-- DATA RECORDS follows --

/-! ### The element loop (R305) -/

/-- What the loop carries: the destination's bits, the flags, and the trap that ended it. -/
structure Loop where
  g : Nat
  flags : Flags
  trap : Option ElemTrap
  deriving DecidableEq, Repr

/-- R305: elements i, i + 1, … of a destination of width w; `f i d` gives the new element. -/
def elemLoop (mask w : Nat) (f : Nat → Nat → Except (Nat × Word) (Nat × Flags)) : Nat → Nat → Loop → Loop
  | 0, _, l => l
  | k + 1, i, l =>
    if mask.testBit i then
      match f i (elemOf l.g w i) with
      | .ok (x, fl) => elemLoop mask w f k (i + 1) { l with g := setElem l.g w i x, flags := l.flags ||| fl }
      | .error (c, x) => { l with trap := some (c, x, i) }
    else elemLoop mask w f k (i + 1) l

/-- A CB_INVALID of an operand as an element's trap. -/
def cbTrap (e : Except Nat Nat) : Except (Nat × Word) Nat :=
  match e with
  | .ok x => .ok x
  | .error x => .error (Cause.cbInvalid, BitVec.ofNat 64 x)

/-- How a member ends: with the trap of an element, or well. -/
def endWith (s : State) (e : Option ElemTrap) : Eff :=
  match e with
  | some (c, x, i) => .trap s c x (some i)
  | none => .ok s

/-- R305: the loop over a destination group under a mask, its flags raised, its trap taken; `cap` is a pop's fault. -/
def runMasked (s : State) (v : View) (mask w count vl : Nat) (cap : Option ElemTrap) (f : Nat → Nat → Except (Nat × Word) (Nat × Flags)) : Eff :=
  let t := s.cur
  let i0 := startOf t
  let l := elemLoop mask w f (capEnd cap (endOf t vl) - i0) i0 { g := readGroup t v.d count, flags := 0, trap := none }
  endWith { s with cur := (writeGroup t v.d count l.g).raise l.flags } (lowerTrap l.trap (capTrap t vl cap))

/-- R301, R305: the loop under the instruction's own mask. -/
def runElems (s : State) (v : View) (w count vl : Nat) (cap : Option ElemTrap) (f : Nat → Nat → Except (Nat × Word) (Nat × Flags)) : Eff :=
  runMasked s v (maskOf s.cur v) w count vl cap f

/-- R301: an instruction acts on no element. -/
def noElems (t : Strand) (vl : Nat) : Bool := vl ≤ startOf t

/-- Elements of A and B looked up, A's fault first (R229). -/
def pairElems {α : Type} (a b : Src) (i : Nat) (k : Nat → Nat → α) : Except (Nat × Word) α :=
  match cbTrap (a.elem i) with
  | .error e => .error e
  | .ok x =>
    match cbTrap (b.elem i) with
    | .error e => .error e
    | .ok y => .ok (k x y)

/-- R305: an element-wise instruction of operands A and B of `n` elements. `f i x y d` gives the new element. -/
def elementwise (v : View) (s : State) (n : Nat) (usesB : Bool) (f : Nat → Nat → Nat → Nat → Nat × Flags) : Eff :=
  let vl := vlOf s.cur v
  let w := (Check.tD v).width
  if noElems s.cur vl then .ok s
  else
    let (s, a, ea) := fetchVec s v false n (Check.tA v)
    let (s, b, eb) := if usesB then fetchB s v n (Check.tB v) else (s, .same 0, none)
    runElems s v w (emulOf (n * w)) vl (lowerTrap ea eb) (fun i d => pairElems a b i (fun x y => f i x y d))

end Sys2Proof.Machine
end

-- DATA RECORDS concluded --
-- DATA RECORDS follows --

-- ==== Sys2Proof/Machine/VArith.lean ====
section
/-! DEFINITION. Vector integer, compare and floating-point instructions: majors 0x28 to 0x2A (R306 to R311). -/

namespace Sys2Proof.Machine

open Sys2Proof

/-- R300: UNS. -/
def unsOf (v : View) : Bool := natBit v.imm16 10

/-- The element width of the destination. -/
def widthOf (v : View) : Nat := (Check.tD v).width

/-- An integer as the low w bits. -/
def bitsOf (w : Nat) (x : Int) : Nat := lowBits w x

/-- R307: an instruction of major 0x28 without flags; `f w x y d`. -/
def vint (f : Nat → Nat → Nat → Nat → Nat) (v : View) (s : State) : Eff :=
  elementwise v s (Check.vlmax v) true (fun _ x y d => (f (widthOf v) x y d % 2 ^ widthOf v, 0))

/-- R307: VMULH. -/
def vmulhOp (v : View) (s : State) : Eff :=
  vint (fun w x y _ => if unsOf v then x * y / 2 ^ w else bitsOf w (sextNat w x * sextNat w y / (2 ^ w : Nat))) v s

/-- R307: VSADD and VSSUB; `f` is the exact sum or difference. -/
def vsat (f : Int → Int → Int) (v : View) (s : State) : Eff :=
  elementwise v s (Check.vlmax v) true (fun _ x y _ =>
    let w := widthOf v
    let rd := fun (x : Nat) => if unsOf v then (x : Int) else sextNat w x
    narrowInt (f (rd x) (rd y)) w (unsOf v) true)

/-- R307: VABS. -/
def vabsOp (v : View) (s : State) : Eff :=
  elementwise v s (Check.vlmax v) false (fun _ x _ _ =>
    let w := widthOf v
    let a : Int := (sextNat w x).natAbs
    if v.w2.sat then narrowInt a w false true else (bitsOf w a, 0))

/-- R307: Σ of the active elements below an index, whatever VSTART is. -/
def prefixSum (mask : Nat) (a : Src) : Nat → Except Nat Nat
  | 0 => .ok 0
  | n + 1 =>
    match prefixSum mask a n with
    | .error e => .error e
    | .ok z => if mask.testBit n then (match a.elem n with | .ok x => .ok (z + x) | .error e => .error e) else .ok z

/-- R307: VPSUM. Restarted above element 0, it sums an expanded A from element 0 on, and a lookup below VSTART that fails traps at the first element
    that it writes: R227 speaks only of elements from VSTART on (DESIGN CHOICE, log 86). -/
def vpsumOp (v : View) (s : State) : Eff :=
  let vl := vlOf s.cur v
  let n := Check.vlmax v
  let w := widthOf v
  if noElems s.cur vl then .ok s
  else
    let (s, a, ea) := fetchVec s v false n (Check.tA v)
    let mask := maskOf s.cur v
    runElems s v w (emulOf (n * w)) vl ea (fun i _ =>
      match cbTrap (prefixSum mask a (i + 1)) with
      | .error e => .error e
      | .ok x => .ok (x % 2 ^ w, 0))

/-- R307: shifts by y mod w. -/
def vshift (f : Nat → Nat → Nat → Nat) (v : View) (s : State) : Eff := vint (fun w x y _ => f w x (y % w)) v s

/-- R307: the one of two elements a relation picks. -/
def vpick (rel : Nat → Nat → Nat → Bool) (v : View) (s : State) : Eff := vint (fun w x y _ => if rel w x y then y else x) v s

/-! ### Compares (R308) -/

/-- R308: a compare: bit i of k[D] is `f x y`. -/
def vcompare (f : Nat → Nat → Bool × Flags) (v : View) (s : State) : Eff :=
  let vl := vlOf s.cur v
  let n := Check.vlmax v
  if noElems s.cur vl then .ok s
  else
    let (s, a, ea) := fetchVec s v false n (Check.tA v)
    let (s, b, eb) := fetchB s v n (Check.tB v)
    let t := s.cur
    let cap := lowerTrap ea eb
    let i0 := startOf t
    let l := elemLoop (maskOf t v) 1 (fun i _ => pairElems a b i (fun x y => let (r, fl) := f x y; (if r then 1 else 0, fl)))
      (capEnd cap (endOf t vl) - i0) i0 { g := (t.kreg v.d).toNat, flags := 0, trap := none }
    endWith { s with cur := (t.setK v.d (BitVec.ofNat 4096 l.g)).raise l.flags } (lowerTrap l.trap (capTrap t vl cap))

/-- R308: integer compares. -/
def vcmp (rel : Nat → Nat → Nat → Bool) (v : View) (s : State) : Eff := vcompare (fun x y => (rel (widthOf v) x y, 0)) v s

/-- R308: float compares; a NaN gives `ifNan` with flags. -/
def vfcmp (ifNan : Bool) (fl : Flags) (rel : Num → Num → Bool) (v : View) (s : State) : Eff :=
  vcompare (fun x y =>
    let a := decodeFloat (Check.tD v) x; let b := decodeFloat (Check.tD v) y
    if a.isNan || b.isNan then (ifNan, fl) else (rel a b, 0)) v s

-- DATA RECORDS concluded --
-- DATA RECORDS follows --

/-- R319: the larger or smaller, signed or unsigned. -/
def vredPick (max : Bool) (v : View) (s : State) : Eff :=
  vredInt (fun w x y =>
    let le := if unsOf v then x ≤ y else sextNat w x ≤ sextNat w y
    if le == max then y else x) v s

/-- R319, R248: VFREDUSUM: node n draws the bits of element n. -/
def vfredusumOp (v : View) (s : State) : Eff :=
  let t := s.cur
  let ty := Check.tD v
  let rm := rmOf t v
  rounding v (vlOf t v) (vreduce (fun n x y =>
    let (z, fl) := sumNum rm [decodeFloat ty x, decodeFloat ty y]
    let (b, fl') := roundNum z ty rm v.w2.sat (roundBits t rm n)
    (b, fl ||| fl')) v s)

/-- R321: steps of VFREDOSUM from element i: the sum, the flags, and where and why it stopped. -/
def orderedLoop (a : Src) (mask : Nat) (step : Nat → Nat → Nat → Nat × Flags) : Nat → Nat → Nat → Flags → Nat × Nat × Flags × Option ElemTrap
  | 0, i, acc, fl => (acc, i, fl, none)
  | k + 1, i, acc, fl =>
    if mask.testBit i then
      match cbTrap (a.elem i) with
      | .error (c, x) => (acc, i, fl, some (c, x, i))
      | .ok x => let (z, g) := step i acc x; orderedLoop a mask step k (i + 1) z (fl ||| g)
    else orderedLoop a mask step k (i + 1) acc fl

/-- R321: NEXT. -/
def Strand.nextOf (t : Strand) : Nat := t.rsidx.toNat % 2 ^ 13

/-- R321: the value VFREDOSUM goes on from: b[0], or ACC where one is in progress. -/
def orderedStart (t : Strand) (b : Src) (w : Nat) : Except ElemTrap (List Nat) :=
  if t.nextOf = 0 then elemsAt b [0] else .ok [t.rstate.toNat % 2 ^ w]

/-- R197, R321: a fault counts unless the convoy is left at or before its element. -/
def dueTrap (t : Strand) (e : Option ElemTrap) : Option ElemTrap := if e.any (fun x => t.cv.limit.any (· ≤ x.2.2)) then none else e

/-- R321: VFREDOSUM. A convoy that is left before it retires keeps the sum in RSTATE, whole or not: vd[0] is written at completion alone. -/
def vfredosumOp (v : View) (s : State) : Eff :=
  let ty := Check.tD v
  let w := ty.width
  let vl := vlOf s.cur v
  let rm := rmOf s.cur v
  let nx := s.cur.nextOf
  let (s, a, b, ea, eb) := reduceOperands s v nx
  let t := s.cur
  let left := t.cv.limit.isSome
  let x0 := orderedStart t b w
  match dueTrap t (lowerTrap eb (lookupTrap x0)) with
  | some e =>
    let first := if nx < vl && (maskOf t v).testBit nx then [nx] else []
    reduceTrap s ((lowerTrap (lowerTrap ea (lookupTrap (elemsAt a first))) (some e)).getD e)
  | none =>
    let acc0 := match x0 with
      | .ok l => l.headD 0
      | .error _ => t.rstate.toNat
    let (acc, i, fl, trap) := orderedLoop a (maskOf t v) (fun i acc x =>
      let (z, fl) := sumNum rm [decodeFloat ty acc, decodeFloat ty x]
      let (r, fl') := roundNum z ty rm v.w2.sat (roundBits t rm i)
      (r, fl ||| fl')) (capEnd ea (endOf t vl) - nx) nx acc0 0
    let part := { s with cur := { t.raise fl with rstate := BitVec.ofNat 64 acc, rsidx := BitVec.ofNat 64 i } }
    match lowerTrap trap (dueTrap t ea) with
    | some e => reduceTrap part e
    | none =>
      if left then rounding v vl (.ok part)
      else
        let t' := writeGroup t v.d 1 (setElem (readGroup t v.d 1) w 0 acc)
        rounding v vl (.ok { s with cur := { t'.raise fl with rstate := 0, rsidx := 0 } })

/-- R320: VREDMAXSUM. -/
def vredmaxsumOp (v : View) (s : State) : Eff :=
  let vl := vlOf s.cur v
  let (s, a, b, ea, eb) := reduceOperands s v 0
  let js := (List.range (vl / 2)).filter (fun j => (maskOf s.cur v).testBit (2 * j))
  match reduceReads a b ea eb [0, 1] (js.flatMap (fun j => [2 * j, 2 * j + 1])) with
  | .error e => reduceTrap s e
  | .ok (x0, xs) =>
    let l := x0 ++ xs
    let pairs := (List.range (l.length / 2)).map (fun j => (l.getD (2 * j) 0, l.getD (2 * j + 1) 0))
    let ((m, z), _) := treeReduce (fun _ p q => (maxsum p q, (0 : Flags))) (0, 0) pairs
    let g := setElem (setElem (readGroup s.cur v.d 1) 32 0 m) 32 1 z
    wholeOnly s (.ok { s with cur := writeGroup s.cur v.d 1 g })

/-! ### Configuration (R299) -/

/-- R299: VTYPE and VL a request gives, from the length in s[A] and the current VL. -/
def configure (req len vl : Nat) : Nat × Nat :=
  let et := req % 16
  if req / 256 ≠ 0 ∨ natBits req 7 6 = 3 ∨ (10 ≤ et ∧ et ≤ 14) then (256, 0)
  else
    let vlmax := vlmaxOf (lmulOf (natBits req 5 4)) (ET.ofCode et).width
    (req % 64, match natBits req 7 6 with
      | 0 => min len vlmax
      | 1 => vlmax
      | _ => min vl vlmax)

-- DATA RECORDS concluded --

→ **BRIEF**
Look over the records. Copy the lines that include the word "endWith".

→ **ANSWER TO THIS EXERCISE**
def endWith (s : State) (e : Option ElemTrap) : Eff :=
  endWith { s with cur := (writeGroup t v.d count l.g).raise l.flags } (lowerTrap l.trap (capTrap t vl cap))
    endWith { s with cur := (t.setK v.d (BitVec.ofNat 4096 l.g)).raise l.flags } (lowerTrap l.trap (capTrap t vl cap))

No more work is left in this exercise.